Saved entries
■ ■ ■ ■ ■ ■ ■

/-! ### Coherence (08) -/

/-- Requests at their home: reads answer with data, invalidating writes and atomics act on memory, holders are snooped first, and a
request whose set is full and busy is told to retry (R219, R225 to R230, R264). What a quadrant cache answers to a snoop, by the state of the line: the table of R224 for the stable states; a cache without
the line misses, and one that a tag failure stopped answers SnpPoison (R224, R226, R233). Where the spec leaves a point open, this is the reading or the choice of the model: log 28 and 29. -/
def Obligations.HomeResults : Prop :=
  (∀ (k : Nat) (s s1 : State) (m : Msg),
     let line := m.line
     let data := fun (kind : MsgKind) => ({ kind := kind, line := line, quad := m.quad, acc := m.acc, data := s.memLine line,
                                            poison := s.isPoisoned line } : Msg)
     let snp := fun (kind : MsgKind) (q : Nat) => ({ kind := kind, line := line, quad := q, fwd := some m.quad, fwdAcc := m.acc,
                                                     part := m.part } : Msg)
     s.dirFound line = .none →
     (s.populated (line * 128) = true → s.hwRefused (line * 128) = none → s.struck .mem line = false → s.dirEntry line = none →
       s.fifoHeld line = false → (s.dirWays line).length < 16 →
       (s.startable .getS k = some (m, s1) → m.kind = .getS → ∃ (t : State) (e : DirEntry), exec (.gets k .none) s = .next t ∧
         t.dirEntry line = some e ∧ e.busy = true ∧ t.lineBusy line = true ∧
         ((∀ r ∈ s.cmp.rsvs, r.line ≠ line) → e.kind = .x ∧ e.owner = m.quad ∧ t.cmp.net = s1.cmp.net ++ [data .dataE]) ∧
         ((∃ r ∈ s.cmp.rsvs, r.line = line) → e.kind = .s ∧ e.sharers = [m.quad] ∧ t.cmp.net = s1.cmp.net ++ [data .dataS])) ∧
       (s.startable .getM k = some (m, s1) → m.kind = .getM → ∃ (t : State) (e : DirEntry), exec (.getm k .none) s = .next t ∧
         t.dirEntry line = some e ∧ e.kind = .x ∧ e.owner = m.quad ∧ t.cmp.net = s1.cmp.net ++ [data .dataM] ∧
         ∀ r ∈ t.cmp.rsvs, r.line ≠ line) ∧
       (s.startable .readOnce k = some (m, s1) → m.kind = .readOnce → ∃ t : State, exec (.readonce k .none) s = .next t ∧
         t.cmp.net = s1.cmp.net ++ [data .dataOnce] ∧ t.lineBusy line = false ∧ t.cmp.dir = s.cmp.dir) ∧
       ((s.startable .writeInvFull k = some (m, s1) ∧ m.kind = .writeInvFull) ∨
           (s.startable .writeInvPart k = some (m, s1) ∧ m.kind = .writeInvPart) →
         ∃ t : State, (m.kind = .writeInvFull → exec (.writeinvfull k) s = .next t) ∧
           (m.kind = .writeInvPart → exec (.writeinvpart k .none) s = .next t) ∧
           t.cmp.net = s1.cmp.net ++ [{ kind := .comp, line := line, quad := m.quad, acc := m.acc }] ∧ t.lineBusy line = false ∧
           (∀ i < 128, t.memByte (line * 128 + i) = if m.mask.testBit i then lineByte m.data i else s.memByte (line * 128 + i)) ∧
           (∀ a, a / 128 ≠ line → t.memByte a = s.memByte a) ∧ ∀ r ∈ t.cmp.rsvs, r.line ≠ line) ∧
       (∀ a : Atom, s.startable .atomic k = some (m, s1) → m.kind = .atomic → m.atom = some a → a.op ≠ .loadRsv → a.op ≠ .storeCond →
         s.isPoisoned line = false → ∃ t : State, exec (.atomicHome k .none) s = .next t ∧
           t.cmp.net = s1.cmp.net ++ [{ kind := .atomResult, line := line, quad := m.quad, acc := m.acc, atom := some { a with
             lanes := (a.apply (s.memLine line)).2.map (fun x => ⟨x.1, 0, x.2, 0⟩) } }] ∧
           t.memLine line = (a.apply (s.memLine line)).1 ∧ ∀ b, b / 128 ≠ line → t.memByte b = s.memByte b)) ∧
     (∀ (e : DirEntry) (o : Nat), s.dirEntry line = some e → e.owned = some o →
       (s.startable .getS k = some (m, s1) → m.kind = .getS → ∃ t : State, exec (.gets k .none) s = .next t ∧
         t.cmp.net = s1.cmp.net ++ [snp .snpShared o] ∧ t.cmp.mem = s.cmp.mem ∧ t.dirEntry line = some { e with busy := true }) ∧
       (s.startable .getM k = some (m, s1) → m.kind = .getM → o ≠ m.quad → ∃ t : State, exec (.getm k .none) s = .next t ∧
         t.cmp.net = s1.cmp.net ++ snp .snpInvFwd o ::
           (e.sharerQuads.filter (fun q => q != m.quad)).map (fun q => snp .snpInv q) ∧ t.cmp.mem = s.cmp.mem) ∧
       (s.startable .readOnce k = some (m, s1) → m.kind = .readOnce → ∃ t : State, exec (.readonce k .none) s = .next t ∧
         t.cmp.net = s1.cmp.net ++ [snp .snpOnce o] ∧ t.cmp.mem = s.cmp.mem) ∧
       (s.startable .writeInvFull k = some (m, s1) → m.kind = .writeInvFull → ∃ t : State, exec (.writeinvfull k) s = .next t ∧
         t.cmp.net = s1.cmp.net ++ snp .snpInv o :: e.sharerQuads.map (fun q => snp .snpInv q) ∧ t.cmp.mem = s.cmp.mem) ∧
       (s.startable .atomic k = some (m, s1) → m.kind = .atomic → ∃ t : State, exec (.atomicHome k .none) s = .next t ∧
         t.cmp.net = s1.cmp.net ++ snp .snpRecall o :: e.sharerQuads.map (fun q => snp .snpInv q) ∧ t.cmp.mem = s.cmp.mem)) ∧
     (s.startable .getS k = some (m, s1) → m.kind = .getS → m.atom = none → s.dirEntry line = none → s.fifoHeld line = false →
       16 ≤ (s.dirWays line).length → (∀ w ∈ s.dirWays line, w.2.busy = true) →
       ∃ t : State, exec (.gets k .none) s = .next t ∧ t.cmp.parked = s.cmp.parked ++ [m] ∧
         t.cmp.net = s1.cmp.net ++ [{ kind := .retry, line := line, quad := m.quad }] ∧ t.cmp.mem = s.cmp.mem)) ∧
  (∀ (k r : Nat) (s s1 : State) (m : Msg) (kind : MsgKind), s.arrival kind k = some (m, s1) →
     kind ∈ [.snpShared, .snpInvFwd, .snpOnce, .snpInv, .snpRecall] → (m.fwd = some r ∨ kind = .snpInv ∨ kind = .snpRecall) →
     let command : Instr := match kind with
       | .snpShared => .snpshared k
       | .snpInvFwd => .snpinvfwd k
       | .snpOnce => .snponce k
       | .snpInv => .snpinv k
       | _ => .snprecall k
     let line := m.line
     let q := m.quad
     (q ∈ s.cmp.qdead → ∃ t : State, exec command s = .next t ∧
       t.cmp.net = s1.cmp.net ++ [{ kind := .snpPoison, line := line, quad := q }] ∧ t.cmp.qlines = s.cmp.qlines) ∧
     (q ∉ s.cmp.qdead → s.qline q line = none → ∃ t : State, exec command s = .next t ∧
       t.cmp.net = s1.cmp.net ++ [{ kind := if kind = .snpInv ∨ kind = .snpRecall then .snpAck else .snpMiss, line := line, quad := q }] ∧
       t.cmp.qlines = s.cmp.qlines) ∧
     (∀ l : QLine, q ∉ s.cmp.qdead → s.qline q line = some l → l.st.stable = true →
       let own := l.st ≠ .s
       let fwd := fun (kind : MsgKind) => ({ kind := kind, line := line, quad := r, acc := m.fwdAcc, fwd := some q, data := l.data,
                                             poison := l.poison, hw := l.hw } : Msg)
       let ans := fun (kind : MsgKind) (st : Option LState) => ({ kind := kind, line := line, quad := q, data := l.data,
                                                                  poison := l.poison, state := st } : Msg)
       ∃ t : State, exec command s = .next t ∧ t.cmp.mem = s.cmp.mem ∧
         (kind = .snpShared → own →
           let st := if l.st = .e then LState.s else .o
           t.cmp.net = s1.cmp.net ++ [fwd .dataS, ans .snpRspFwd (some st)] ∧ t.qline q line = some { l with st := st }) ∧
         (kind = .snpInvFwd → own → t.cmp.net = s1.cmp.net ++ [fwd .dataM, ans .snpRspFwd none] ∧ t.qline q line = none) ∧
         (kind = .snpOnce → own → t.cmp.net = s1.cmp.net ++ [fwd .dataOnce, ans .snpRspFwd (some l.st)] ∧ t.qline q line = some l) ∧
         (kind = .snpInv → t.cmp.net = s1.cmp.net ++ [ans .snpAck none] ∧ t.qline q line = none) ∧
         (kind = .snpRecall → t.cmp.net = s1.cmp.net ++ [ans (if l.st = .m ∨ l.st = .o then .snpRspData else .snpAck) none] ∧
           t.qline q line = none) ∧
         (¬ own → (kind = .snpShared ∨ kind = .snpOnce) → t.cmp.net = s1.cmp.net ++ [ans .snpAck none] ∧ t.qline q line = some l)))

■ ■ ■ ■ ■ ■ ■

Your instructions: For this exercise, copy word for word the line that contains "t.cmp.net = s1.cmp.net ++ [fwd .dataS, ans" and every line after it, ending with the last line of the entries above.

Task result:
           t.cmp.net = s1.cmp.net ++ [fwd .dataS, ans .snpRspFwd (some st)] ∧ t.qline q line = some { l with st := st }) ∧
         (kind = .snpInvFwd → own → t.cmp.net = s1.cmp.net ++ [fwd .dataM, ans .snpRspFwd none] ∧ t.qline q line = none) ∧
         (kind = .snpOnce → own → t.cmp.net = s1.cmp.net ++ [fwd .dataOnce, ans .snpRspFwd (some l.st)] ∧ t.qline q line = some l) ∧
         (kind = .snpInv → t.cmp.net = s1.cmp.net ++ [ans .snpAck none] ∧ t.qline q line = none) ∧
         (kind = .snpRecall → t.cmp.net = s1.cmp.net ++ [ans (if l.st = .m ∨ l.st = .o then .snpRspData else .snpAck) none] ∧
           t.qline q line = none) ∧
         (¬ own → (kind = .snpShared ∨ kind = .snpOnce) → t.cmp.net = s1.cmp.net ++ [ans .snpAck none] ∧ t.qline q line = some l)))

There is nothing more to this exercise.